-- Opening Marker --
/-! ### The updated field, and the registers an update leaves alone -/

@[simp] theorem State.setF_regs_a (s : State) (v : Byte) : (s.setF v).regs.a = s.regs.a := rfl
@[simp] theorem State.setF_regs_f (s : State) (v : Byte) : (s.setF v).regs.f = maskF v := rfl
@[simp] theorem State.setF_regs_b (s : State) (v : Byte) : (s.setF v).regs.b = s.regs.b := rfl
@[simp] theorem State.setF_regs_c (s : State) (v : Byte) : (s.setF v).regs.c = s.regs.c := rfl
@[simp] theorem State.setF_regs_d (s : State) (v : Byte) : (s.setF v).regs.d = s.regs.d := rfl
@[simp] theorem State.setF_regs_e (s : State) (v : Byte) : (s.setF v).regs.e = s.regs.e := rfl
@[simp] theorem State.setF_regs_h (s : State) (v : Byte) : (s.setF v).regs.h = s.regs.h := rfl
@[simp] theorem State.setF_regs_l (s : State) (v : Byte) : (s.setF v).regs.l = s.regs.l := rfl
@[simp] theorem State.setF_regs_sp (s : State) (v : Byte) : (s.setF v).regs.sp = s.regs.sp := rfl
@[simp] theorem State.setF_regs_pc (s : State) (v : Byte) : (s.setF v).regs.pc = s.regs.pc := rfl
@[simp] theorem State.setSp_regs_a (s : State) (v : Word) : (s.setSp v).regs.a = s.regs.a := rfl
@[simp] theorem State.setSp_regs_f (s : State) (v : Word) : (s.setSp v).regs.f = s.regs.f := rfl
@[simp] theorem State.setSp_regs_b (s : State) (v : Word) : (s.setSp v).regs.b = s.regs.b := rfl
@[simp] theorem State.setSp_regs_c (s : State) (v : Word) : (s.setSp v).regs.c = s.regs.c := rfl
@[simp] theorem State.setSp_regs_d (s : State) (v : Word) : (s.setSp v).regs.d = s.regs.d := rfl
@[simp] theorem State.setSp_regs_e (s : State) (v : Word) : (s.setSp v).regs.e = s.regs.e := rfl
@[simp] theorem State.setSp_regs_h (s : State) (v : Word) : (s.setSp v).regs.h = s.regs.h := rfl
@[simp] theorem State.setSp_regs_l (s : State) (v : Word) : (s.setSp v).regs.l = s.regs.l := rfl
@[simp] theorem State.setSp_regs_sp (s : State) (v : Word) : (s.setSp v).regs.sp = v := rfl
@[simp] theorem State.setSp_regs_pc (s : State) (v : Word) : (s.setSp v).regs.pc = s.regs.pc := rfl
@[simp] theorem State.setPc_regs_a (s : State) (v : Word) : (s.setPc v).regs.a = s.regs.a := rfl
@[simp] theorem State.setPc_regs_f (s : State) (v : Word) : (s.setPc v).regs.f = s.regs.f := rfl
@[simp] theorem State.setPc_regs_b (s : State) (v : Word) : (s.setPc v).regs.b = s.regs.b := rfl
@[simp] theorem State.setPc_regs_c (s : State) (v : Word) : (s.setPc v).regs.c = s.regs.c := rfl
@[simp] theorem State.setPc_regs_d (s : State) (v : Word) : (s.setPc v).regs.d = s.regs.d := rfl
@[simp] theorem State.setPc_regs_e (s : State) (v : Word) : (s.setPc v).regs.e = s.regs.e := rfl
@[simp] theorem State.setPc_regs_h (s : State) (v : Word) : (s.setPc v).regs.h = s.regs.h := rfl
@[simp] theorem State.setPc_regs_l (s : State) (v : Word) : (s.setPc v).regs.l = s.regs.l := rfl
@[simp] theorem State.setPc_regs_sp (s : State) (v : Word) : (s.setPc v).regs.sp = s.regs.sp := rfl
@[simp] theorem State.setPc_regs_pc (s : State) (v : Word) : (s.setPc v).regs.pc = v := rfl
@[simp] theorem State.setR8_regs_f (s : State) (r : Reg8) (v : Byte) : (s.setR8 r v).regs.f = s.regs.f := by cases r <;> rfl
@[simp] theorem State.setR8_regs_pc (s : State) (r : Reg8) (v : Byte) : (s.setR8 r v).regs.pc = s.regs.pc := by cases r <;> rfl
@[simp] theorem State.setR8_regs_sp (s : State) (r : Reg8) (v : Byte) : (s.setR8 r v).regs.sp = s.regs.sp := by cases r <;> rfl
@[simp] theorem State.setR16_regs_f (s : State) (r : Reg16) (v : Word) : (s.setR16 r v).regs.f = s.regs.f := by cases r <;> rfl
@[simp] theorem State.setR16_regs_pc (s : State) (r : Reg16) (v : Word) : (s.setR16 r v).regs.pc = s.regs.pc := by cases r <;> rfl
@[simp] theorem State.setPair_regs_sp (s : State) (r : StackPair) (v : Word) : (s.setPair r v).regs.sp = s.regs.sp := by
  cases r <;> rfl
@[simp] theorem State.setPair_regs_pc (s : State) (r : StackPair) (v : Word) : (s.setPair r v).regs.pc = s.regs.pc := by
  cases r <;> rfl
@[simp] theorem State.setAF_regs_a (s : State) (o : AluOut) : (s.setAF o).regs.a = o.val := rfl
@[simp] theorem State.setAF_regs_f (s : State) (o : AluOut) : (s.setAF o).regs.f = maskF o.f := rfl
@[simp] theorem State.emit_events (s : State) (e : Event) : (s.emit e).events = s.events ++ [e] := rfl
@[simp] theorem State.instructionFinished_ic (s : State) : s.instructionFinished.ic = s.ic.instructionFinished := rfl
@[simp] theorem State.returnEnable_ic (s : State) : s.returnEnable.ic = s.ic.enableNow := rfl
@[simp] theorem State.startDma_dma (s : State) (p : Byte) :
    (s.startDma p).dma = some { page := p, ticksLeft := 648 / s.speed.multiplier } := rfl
-- Closing Marker --
-- Opening Marker --
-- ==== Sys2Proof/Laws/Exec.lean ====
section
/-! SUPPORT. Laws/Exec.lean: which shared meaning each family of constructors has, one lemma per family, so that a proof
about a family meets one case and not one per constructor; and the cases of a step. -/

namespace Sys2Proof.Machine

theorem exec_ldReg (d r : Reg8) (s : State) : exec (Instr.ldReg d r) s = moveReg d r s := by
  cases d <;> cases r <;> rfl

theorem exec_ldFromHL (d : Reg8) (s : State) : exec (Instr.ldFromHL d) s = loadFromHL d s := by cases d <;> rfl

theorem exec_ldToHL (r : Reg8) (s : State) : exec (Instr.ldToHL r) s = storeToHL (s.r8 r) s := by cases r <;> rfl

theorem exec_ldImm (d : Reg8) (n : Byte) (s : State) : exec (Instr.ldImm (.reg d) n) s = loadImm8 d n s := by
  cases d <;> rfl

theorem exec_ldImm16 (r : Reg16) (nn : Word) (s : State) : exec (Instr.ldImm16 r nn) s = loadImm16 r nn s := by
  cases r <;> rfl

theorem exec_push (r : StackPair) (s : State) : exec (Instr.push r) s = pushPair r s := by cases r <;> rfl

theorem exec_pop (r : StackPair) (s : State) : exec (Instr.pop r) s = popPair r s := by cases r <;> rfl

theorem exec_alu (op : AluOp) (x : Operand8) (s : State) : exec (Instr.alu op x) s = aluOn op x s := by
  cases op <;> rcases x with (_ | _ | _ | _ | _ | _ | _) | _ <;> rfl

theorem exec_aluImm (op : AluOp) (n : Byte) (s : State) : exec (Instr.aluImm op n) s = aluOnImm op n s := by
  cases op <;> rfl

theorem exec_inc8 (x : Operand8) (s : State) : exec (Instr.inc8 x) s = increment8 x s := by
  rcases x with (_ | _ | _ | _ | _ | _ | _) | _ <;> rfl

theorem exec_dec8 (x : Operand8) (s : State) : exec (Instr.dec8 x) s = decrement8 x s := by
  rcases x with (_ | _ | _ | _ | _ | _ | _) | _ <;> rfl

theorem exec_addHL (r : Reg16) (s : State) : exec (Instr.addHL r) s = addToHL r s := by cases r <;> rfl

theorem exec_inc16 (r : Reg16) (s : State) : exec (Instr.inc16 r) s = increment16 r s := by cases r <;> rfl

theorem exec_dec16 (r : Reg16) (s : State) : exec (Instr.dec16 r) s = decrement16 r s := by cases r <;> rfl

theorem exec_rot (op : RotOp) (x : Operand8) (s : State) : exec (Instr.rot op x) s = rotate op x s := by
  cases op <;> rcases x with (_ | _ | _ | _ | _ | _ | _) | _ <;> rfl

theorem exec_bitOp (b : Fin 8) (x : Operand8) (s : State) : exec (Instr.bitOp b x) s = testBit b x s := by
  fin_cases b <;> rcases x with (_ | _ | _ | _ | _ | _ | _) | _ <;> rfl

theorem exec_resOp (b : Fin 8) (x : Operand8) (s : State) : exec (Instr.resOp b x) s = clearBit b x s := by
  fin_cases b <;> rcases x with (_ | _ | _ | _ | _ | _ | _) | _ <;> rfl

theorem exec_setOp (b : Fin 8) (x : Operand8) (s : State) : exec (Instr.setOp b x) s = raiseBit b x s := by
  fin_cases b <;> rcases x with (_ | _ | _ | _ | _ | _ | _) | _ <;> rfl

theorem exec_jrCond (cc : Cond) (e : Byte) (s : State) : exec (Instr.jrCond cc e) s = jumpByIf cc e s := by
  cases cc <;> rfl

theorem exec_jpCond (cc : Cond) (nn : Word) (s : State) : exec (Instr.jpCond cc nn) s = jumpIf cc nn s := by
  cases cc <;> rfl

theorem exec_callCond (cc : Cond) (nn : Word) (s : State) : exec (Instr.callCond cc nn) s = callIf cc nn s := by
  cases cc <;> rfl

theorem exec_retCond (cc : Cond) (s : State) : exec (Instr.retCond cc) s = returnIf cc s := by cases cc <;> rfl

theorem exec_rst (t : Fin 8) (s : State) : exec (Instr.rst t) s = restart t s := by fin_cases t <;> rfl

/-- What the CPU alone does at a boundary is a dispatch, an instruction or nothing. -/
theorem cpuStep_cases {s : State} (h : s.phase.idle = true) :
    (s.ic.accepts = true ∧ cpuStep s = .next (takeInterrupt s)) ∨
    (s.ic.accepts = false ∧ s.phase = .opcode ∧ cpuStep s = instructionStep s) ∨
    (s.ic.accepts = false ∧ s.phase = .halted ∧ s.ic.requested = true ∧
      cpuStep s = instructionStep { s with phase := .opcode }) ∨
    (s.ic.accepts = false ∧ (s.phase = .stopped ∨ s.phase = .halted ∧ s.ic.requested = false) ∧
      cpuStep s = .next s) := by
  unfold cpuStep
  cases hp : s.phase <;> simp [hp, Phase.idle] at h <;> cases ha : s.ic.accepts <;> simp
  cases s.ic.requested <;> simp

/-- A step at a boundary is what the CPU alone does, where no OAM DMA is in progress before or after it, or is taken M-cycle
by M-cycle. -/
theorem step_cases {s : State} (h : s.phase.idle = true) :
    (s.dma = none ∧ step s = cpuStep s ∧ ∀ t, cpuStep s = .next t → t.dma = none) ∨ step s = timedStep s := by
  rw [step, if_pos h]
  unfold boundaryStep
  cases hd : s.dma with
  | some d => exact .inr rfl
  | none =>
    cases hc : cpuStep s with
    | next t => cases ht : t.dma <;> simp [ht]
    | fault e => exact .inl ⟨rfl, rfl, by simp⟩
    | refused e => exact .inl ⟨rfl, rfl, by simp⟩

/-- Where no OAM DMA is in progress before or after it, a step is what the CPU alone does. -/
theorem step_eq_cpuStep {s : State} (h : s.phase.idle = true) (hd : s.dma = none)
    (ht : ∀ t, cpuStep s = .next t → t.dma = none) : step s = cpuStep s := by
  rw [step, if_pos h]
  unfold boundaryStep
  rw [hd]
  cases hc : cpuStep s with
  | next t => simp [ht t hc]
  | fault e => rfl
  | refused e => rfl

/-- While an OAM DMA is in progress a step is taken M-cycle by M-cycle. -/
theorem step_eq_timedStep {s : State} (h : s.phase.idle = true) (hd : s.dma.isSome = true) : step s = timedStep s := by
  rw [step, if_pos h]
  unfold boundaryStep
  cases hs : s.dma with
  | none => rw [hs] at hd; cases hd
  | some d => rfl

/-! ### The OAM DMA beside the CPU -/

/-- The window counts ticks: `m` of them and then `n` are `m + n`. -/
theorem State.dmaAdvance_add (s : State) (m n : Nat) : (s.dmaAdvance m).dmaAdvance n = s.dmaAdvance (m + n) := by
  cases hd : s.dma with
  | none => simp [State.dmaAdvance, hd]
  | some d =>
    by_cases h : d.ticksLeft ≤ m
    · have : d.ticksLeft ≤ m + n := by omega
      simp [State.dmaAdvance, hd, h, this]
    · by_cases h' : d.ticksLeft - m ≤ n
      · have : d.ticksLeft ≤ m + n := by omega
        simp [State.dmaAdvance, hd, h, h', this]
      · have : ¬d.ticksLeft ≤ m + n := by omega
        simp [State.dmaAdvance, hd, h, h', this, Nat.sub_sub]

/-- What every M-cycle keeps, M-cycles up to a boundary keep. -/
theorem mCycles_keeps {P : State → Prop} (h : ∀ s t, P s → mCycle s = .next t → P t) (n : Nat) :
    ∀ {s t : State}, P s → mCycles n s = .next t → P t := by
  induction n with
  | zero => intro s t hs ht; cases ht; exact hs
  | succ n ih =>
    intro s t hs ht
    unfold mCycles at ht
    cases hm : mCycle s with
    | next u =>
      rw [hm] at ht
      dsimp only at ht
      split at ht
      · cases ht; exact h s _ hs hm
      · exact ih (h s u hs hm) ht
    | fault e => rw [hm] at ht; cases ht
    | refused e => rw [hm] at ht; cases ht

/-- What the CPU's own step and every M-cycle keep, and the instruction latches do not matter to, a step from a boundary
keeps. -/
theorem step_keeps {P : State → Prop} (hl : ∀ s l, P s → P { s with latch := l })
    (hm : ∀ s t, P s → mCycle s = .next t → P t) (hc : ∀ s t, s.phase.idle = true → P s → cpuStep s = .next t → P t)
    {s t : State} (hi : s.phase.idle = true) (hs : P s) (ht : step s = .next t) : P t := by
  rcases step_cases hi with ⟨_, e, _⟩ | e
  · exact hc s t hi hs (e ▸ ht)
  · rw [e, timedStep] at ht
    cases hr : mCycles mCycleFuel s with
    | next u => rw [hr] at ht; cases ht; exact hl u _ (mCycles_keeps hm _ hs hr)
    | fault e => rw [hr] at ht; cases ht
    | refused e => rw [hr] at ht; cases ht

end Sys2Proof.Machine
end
-- Closing Marker --
-- Opening Marker --
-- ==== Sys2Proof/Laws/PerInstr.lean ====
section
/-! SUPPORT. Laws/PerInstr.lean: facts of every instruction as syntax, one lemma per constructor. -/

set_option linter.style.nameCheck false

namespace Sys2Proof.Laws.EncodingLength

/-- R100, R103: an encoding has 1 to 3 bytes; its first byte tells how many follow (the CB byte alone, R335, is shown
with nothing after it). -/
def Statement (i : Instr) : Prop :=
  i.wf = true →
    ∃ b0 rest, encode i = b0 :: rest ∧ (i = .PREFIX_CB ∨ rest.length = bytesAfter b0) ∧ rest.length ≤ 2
-- Closing Marker --
The task: Among the entries, find each line that includes the string "alone" and copy it.

Answer for this exercise:
/-! ### The updated field, and the registers an update leaves alone -/
/-- What the CPU alone does at a boundary is a dispatch, an instruction or nothing. -/
/-- A step at a boundary is what the CPU alone does, where no OAM DMA is in progress before or after it, or is taken M-cycle
/-- Where no OAM DMA is in progress before or after it, a step is what the CPU alone does. -/
/-- R100, R103: an encoding has 1 to 3 bytes; its first byte tells how many follow (the CB byte alone, R335, is shown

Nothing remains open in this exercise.